══ EXERCISE DATA
-- ==== Sys2Proof/Machine/PowerRows.lean ====
section
/-! DEFINITION. The events of updates (spec/14), start-up, power states and freeze (spec/15). -/

namespace Sys2Proof.Machine

/-- VERIFY_DONE (R385). -/
def execVerifyDone (s : State) : Host.Outcome State Fault Refusal := .next (s.event State.verifyDone)

/-- APPLY_OUTPUT_DONE (R387). -/
def execApplyOutputDone (s : State) : Host.Outcome State Fault Refusal := .next (s.event State.applyOutputDone)

/-- ACTIVATION (R392). -/
def execActivation (s : State) : Host.Outcome State Fault Refusal := .next (s.event State.activation)

/-- CONFIRM_SPAN_END (R398). -/
def execConfirmSpanEnd (s : State) : Host.Outcome State Fault Refusal := .next (s.event State.confirmSpanEnd)

/-- CONFIRMATION (R394). -/
def execConfirmation (s : State) : Host.Outcome State Fault Refusal := .next (s.event State.confirmation)

/-- TRIAL_TIME_END (R395). -/
def execTrialTimeEnd (s : State) : Host.Outcome State Fault Refusal := .next (s.event State.trialTimeEnd)

/-- SUPPLIES_GOOD (R404). -/
def execSuppliesGood (s : State) : Host.Outcome State Fault Refusal := .next (s.suppliesGood).after

/-- POWER_ON_END (R404). -/
def execPowerOnEnd (s : State) : Host.Outcome State Fault Refusal := .next (s.powerOnEnd).after

/-- CLOCKS_END (R404). -/
def execClocksEnd (s : State) : Host.Outcome State Fault Refusal := .next (s.clocksEnd).after

/-- RESET_LOW (R404). -/
def execResetLow (powerLost : Bool) (s : State) : Host.Outcome State Fault Refusal := .next (s.resetLow powerLost).after

/-- END_OF_STARTUP (R405). -/
def execEndOfStartup (s : State) : Host.Outcome State Fault Refusal := .next (s.event State.endOfStartup)

/-- POWER_STATE_ENTER (R412). -/
def execPowerStateEnter (s : State) : Host.Outcome State Fault Refusal := .next (s.event State.powerStateEnter)

/-- FULL_REACHED (R412). -/
def execFullReached (s : State) : Host.Outcome State Fault Refusal := .next (s.event State.fullReached)

/-- DWELL_END (R411). -/
def execDwellEnd (s : State) : Host.Outcome State Fault Refusal := .next (s.event State.dwellEnd)

/-- FREEZE (R413). -/
def execFreeze (s : State) : Host.Outcome State Fault Refusal := .next (s.onPin State.freeze).after

/-- FROZEN_BEAT_EDGE (R416). -/
def execFrozenBeatEdge (s : State) : Host.Outcome State Fault Refusal := .next (s.onPin State.frozenBeatEdge).after

/-- FIRST_CLOCKED_TICK (R417). -/
def execFirstClockedTick (s : State) : Host.Outcome State Fault Refusal := .next (s.firstClockedTick).after

end Sys2Proof.Machine
end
════
▸ **INSTRUCTIONS FOR THE TASK**
Only the lines from the start of the listing through the line with "DWELL_END (R411). -/" should be repeated, each exactly as it stands.

▸ **ANSWER SECTION**
-- ==== Sys2Proof/Machine/PowerRows.lean ====
section
/-! DEFINITION. The events of updates (spec/14), start-up, power states and freeze (spec/15). -/

namespace Sys2Proof.Machine

/-- VERIFY_DONE (R385). -/
def execVerifyDone (s : State) : Host.Outcome State Fault Refusal := .next (s.event State.verifyDone)

/-- APPLY_OUTPUT_DONE (R387). -/
def execApplyOutputDone (s : State) : Host.Outcome State Fault Refusal := .next (s.event State.applyOutputDone)

/-- ACTIVATION (R392). -/
def execActivation (s : State) : Host.Outcome State Fault Refusal := .next (s.event State.activation)

/-- CONFIRM_SPAN_END (R398). -/
def execConfirmSpanEnd (s : State) : Host.Outcome State Fault Refusal := .next (s.event State.confirmSpanEnd)

/-- CONFIRMATION (R394). -/
def execConfirmation (s : State) : Host.Outcome State Fault Refusal := .next (s.event State.confirmation)

/-- TRIAL_TIME_END (R395). -/
def execTrialTimeEnd (s : State) : Host.Outcome State Fault Refusal := .next (s.event State.trialTimeEnd)

/-- SUPPLIES_GOOD (R404). -/
def execSuppliesGood (s : State) : Host.Outcome State Fault Refusal := .next (s.suppliesGood).after

/-- POWER_ON_END (R404). -/
def execPowerOnEnd (s : State) : Host.Outcome State Fault Refusal := .next (s.powerOnEnd).after

/-- CLOCKS_END (R404). -/
def execClocksEnd (s : State) : Host.Outcome State Fault Refusal := .next (s.clocksEnd).after

/-- RESET_LOW (R404). -/
def execResetLow (powerLost : Bool) (s : State) : Host.Outcome State Fault Refusal := .next (s.resetLow powerLost).after

/-- END_OF_STARTUP (R405). -/
def execEndOfStartup (s : State) : Host.Outcome State Fault Refusal := .next (s.event State.endOfStartup)

/-- POWER_STATE_ENTER (R412). -/
def execPowerStateEnter (s : State) : Host.Outcome State Fault Refusal := .next (s.event State.powerStateEnter)

/-- FULL_REACHED (R412). -/
def execFullReached (s : State) : Host.Outcome State Fault Refusal := .next (s.event State.fullReached)

/-- DWELL_END (R411). -/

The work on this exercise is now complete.